-- ==== Sys2Proof/Machine/Image.lean ====
section
/-! DEFINITION. The image in flash: boot records, ROM checks, staging and activation (R396 to R403). -/

namespace Sys2Proof.Machine

/-! ### Boot records (R396) -/

/-- Eight steps of the IEEE CRC-32 on the low byte of `c`. -/
def crcBits : Nat → Nat → Nat
  | 0, c => c
  | n + 1, c => crcBits n (if c % 2 = 1 then Nat.xor (c / 2) 0xEDB88320 else c / 2)

/-- The IEEE CRC-32 of a byte string. -/
def crc32 (l : List Byte) : Nat :=
  Nat.xor (l.foldl (fun c x => crcBits 8 (Nat.xor c x.toNat)) 0xFFFFFFFF) 0xFFFFFFFF

/-- The four words of a boot record. -/
def bootRecord (seq bank : Nat) : List Byte :=
  let w := leBytes 0x514D4252 4 ++ leBytes seq 4 ++ leBytes bank 4
  w ++ leBytes (crc32 w) 4

/-- SEQ and BANK of a valid boot record. -/
def readRecord (l : List Byte) : Option (Nat × Nat) :=
  if l.length < 16 ∨ word l 0 ≠ 0x514D4252 ∨ word l 3 ≠ crc32 (l.take 12) then none
  else some (word l 1, word l 2 % 2)

/-- The selected bank, the SEQ in force and the number of the record that holds it. -/
def selectBank (v : FlashView) : Nat × Nat × Nat :=
  match readRecord v.rec0, readRecord v.rec1 with
  | none, none => (0, 0, 1)
  | some (s, k), none => (k, s, 0)
  | none, some (s, k) => (k, s, 1)
  | some (s, k), some (s', k') => if serialAfter s' s then (k', s', 1) else (k, s, 0)

/-! ### ROM checks (R397, R398) -/

/-- The sections of an image as (offset, length). -/
def imgSections (l : List Byte) : List (Nat × Nat) := [4, 6, 8, 10].map (fun i => (word l i, word l (i + 1)))

/-- Check 0x2. -/
def romCheck2 (l : List Byte) : Bool :=
  word l 0 == 0x514D494D && fld (word l 1) 24 8 == 1 && fld (word l 1) 1 7 == 0 && fld (word l 2) 16 16 == 0
  && allZero (slice l 48 16) && allZero (slice l 161 95)

/-- Two sections share no byte. -/
def sectionsApart (x y : Nat × Nat) : Bool := x.2 == 0 || y.2 == 0 || decide (x.1 + x.2 ≤ y.1) || decide (y.1 + y.2 ≤ x.1)

/-- No two sections overlap. -/
def allApart : List (Nat × Nat) → Bool
  | [] => true
  | x :: xs => xs.all (sectionsApart x) && allApart xs

/-- The bytes of section `i` of an image. -/
def sectionBytes (l : List Byte) (i : Nat) : List Byte :=
  let s := (imgSections l).getD i (0, 0)
  slice l (256 + s.1) s.2

/-- Check 0x3; RAIL_COUNT and the zero bytes of the power section count with its limits (DEDUCED, log entry 26). -/
def romCheck3 (l : List Byte) : Bool :=
  let n := word l 3
  let ss := imgSections l
  let p := sectionBytes l 3
  n % 64 == 0 && decide (64 ≤ n) && decide (n ≤ 262144)
  && ss.all (fun s => s.1 % 64 == 0 && decide (s.1 + s.2 ≤ n))
  && (List.zip ss [131072, 16384, 16384, 64]).all (fun x => decide (x.1.2 ≤ x.2)) && (ss.getD 3 (0, 0)).2 == 64
  && allApart ss && decide (leNat (slice p 11 1) ≤ 8) && allZero (slice p 20 44)

/-- Measured bytes of an image (R397). -/
def measured (l : List Byte) : List Byte := l.take (256 + word l 3)

/-- KEY. -/
def imgKey (l : List Byte) : List Byte := slice l 64 97

/-- What of an image the block uses. -/
def imageOf (l : List Byte) : Image :=
  let p := sectionBytes l 3
  let brd := sectionBytes l 2
  let n := min (fld (word brd 0) 0 11) ((brd.length - 16) / 4)
  { major := fld (word l 1) 16 8, minor := fld (word l 1) 8 8, g1 := bitOf (word l 1) 0, svn := fld (word l 2) 0 16,
    meas := sha384 (measured l), board := (List.range n).map (fun k => word brd (4 + k)),
    volts := (List.range 5).map (fun k => leNat (slice p (2 * k) 2)), boot := leNat (slice p 10 1),
    rails := (List.range (leNat (slice p 11 1))).map (fun k => leNat (slice p (12 + k) 1)) }

/-- Checks 0x2 to 0x6 of R398 in order: the image, or the code of the first that fails. -/
def romChecks (f : Fuses) (l : List Byte) : Except Nat Image :=
  if !romCheck2 l then .error 2
  else if !romCheck3 l then .error 3
  else if sha384 (imgKey l) != f.keyHash then .error 4
  else if fld (word l 2) 0 16 < f.minSvn.toNat then .error 5
  else if !ecdsaVerify (imgKey l) (sha384 (measured l)) (slice l (256 + word l 3) 96) then .error 6
  else .ok (imageOf l)

/-! ### The image in force -/

/-- Change the image record. -/
def modImg (f : Img → Img) (b : Block) : Block := { b with pwr := { b.pwr with img := f b.pwr.img } }

/-- Image `im` of bank `bank` takes force. -/
def imageForce (im : Image) (bank : Nat) (b : Block) : Block :=
  let b := { b with pwr := { b.pwr with ifrev := 256 * im.major + im.minor, g1 := im.g1, meas := im.meas } }
  modImg (fun i => { i with active := some im, bank := bank, recovery := false }) b

/-- The block runs in recovery (R399). -/
def imageRecovery (b : Block) : Block :=
  let b := { b with pwr := { b.pwr with ifrev := 0, g1 := false, meas := [] } }
  modImg (fun i => { i with active := none, bank := 0, fallback := false, recovery := true }) b

/-- The bytes of a bank. -/
def bankBytes (v : FlashView) (k : Nat) : List Byte := if k = 0 then v.bankA else v.bankB

/-- The slot 0 certificate chain of the identity area (R396). -/
def identityChain (l : List Byte) : List Byte := if word l 0 = 0x514D4944 then slice l 8 (word l 1) else []

/-- Step 5 of R395: the ROM selects and verifies an image (R398). -/
def romBoot (v : FlashView) (b : Block) : Block :=
  let (k, seq, n) := selectBank v
  let b := { b with pwr := { b.pwr with certChain := identityChain v.identity } }
  let b := modImg (fun i => { i with recSeq := seq, recLast := n, recBank := k }) b
  if !v.sfdp ∨ v.mib < 4 then imageRecovery (modImg (fun i => { i with romErr := 1 }) b) else
  match romChecks b.fuses (bankBytes v k) with
  | .ok im => imageForce im k b
  | .error e =>
    match romChecks b.fuses (bankBytes v (1 - k)) with
    | .ok im => modImg (fun i => { i with fallback := true }) (imageForce im (1 - k) (modImg (fun i => { i with romErr := e }) b))
    | .error e' => imageRecovery (modImg (fun i => { i with romErr := e' }) b)

/-! ### Common to the IMAGE commands -/

/-- The status of a failed IMAGE command is kept in LAST_STATUS. -/
def noteImg (st : Status) (b : Block) : Block := modImg (fun i => { i with lastStatus := st.code }) b

/-- An IMAGE command fails in a check that names no field. -/
def imgFail (i : Nat) (st : Status) (b : Block) : Block := admFinal i st (noteImg st b)

/-- An IMAGE command fails on the field at byte `off`. -/
def imgBad (i : Nat) (st : Status) (off : Nat) (b : Block) : Block := admBad i st off (noteImg st b)

/-- The command row of an IMAGE opcode: a common check that fails sets LAST_STATUS as well. -/
def imageRow (opc k : Nat) (f : Nat → List Byte → Block → Block) (b : Block) : Block :=
  let b := match admAt b opc k with
    | none => b
    | some c =>
      if !domOn b 1 then b else
      match commonCheck c with
      | some (st, _) => noteImg st b
      | none => b
  adminRow opc k f b

/-- An activation is pending or runs. -/
def actBusy (b : Block) : Bool := b.pwr.img.pendingAct.isSome || b.pwr.img.actPhase != 0

/-- The bank that IMAGE_STAGE writes. -/
def stageBank (b : Block) : Nat := if b.pwr.img.recovery then 0 else 1 - b.pwr.img.bank

/-- Flash address of a bank. -/
def bankAddr (k : Nat) : Nat := 0x100000 * (1 + k)

/-! ### IMAGE_STAGE (R400) -/

/-- Change the staging in progress. -/
def modStage (f : Stage → Stage) (b : Block) : Block := modImg (fun i => { i with stage := i.stage.map f }) b

/-- IMAGE_STAGE: the checks, then STAGED falls and the bank is erased. -/
def imageStage (i : Nat) (e : List Byte) (b : Block) : Block :=
  let n := word e 4
  if n < 416 ∨ 262496 < n then imgBad i .badLength 16 b
  else if actBusy b then imgFail i .badState b
  else match bufBad (dword e 6) n 64 with
    | some st => imgBad i st 24 b
    | none =>
      let s : Stage := { adm := i, len := n, addr := dword e 6, phase := 1, data := [], bad := none }
      emit (.flash 1 (bankAddr (stageBank b)) []) (modImg (fun m => { m with staged := none, stage := some s }) b)

/-- The staging ends with a failure while the bank is erased. -/
def stageFail (st : Status) (off : Nat) (b : Block) : Block :=
  match b.pwr.img.stage with
  | none => b
  | some s => imgBad s.adm st off (modImg (fun i => { i with stage := none }) b)

/-- The staging fails after programming began: the bank is erased again. -/
def stageErase (st : Status) (b : Block) : Block :=
  emit (.flash 1 (bankAddr (stageBank b)) []) (modStage (fun s => { s with phase := 5, bad := some st }) b)

/-- The image has been read from host memory: it is programmed. -/
def imageData (data : List Byte) (b : Block) : Block :=
  match b.pwr.img.stage with
  | none => b
  | some s =>
    if word data 3 + 352 ≠ s.len then stageFail .badLength 0xFFFFFFFF b else
    emit (.flash 2 (bankAddr (stageBank b)) data) (modStage (fun s => { s with phase := 3, data := data }) b)

/-- Status of a failed ROM check in IMAGE_STAGE. -/
def romStatus (c : Nat) : Status := if c ≤ 3 then .badParam else .authFail

/-- The bank has been read back. -/
def stageVerify (s : Stage) (bs : List Byte) (b : Block) : Block :=
  if bs.take s.len != s.data then stageErase .memUncorrected b else
  match romChecks b.fuses s.data with
  | .error c => stageErase (romStatus c) b
  | .ok im =>
    admReply s.adm .ok 0xFFFFFFFF ((List.range 12).map (word im.meas)) true
      (modImg (fun i => { i with stage := none, staged := some im }) b)

/-- A flash operation of a staging has ended. -/
def stageFlash (s : Stage) (r : FlashResult) (b : Block) : Block :=
  let read := emit (.flash 0 (bankAddr (stageBank b)) [])
  match s.phase, r with
  | 1, .failed => stageErase .memUncorrected b
  | 1, _ => admRead s.adm (modStage (fun s => { s with phase := 2 }) b)
  | 3, .failed => stageErase .memUncorrected b
  | 3, _ => read (modStage (fun s => { s with phase := 4 }) b)
  | 4, .bytes bs => stageVerify s bs b
  | 4, _ => stageErase .memUncorrected b
  | 5, _ => imgFail s.adm (s.bad.getD .memUncorrected) (modImg (fun i => { i with stage := none }) b)
  | _, _ => b

/-! ### IMAGE_ACTIVATE (R401 to R403) -/

/-- Steps 3 and 4 of R401 on the staged image. -/
def actCheck (b : Block) (im : Image) : Option Status :=
  if im.major ≠ b.pwr.ifrev / 256 ∧ b.hub.ctxs.any (fun e => e.2.state != .free) = true then some .revMismatch
  else if !im.g1 && b.hub.queues.any (fun e => e.2.state != .disabled && !e.2.gen2) then some .notPermitted
  else none

/-- Step 1 of R402: the staged bank is read again. -/
def actBegin (i : Nat) (b : Block) : Block :=
  emit (.flash 0 (bankAddr (stageBank b)) []) (modImg (fun m => { m with
    pendingAct := none, actAdm := i, actPhase := 1 }) b)

/-- IMAGE_ACTIVATE. -/
def imageActivate (i : Nat) (e : List Byte) (b : Block) : Block :=
  let im := b.pwr.img
  if ef e 4 0 1 = 1 then
    match im.pendingAct with
    | none => imgFail i .badState b
    | some j =>
      let b := admDone j .badState [] (noteImg .badState (modImg (fun m => { m with pendingAct := none }) b))
      admFinal i .ok b
  else
    match im.staged with
    | none => imgFail i .badState b
    | some s =>
      if actBusy b then imgFail i .badState b else
      match actCheck b s with
      | some st => imgFail i st b
      | none =>
        if b.pwr.emerg.active then
          admReply i .deferredEmergency 0xFFFFFFFF [] false (modImg (fun m => { m with pendingAct := some i }) b)
        else actBegin i b

/-- The activation ends with an outcome. -/
def actEnd (st : Status) (b : Block) : Block :=
  let i := b.pwr.img.actAdm
  let b := modImg (fun m => { m with actPhase := 0 }) b
  admDone i st [] (if st == .ok then b else noteImg st b)

/-- The staged bank has been read: its measurement must be the staged one. -/
def actVerify (bs : List Byte) (b : Block) : Block :=
  match b.pwr.img.staged with
  | none => actEnd .authFail b
  | some s =>
    if sha384 (measured bs) = s.meas then modImg (fun m => { m with actPhase := 2 }) b
    else actEnd .authFail (modImg (fun m => { m with staged := none }) b)

/-- Every context that is not FREE receives an IMAGE record (R230). -/
def foldImage (meas : List Byte) (b : Block) : Block :=
  let cs := (b.hub.ctxs.filter (fun e => e.2.state != .free)).map (·.1)
  cs.foldl (fun b c => pushFold c { kind := 4, ranks := 0, body := meas, mark := none } b) b

/-- ACTIVATION_SWITCH: every interpreter has paused at a packet boundary; the new tables take force (R402). FALLBACK says whether
the bank now active is other than the one that the boot records still select (R405). -/
def activationSwitch (b : Block) : Block :=
  match b.pwr.img.actPhase, b.pwr.img.staged with
  | 2, some im =>
    let m := b.pwr.img
    let bank := stageBank b
    let next := refNow b + 25000
    let b := if m.recovery then { b with pwr := { b.pwr with sampleDue := next } } else b
    let b := modImg (fun i => { i with
      fallback := bank != m.recBank, staged := none, actPhase := 5 }) (imageForce im bank b)
    modDvfs (fun d => { d with tVolt := 0 }) (spdmEnd (foldImage im.meas b))
  | _, _ => b

/-- A flash operation of an activation has ended: the bank read, or the boot record written. A record that cannot be written
answers MEM_UNCORRECTED (DEDUCED, log entry 26). -/
def actFlash (r : FlashResult) (b : Block) : Block :=
  let m := b.pwr.img
  match m.actPhase, r with
  | 1, .bytes bs => actVerify bs b
  | 1, _ => actVerify [] b
  | 3, .failed => actEnd .memUncorrected b
  | 3, _ => actEnd .ok (modImg (fun m => { m with
      recSeq := (m.recSeq + 1) % 2 ^ 32, recLast := 1 - m.recLast, recBank := m.bank, fallback := false }) b)
  | _, _ => b

/-- FLASH_OPERATION_DONE. -/
def flashDone (r : FlashResult) (b : Block) : Block :=
  match b.pwr.img.stage with
  | some s => if s.phase = 2 then b else stageFlash s r b
  | none => actFlash r b

/-- An activation after a command: a pending one runs once no emergency stands (R403); the new voltages take effect by one
sequence at the current step, then the boot record is written (R402). -/
def settleImage (b : Block) : Block :=
  let m := b.pwr.img
  if b.pwr.emerg.active then b else
  let quiet := b.pwr.dvfs.phase == .idle
  match m.pendingAct, m.actPhase with
  | some i, 0 =>
    let st : Option Status := match m.staged with
      | none => some .badState
      | some s => actCheck b s
    (match st with
    | some st => admDone i st [] (noteImg st (modImg (fun m => { m with pendingAct := none }) b))
    | none => actBegin i b)
  | _, 5 =>
    if quiet then
      let s := b.time.divStep
      startSeq s (stepVolt b s) none (modImg (fun m => { m with actPhase := 4 }) b)
    else b
  | _, 4 =>
    if quiet then
      let k := 1 - m.recLast
      emit (.flash 2 (0x1000 * k) (bootRecord ((m.recSeq + 1) % 2 ^ 32) m.bank))
        (modImg (fun m => { m with actPhase := 3 }) b)
    else b
  | _, _ => b

end Sys2Proof.Machine
end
****************
The problem ▸ Wherever the line holding "admDone i st [] (if" falls in the entries above, copy exactly from it through the line holding "def actFlash (r", inclusive, and add nothing.

Solution for this task ▸
  admDone i st [] (if st == .ok then b else noteImg st b)

/-- The staged bank has been read: its measurement must be the staged one. -/
def actVerify (bs : List Byte) (b : Block) : Block :=
  match b.pwr.img.staged with
  | none => actEnd .authFail b
  | some s =>
    if sha384 (measured bs) = s.meas then modImg (fun m => { m with actPhase := 2 }) b
    else actEnd .authFail (modImg (fun m => { m with staged := none }) b)

/-- Every context that is not FREE receives an IMAGE record (R230). -/
def foldImage (meas : List Byte) (b : Block) : Block :=
  let cs := (b.hub.ctxs.filter (fun e => e.2.state != .free)).map (·.1)
  cs.foldl (fun b c => pushFold c { kind := 4, ranks := 0, body := meas, mark := none } b) b

/-- ACTIVATION_SWITCH: every interpreter has paused at a packet boundary; the new tables take force (R402). FALLBACK says whether
the bank now active is other than the one that the boot records still select (R405). -/
def activationSwitch (b : Block) : Block :=
  match b.pwr.img.actPhase, b.pwr.img.staged with
  | 2, some im =>
    let m := b.pwr.img
    let bank := stageBank b
    let next := refNow b + 25000
    let b := if m.recovery then { b with pwr := { b.pwr with sampleDue := next } } else b
    let b := modImg (fun i => { i with
      fallback := bank != m.recBank, staged := none, actPhase := 5 }) (imageForce im bank b)
    modDvfs (fun d => { d with tVolt := 0 }) (spdmEnd (foldImage im.meas b))
  | _, _ => b

/-- A flash operation of an activation has ended: the bank read, or the boot record written. A record that cannot be written
answers MEM_UNCORRECTED (DEDUCED, log entry 26). -/
def actFlash (r : FlashResult) (b : Block) : Block :=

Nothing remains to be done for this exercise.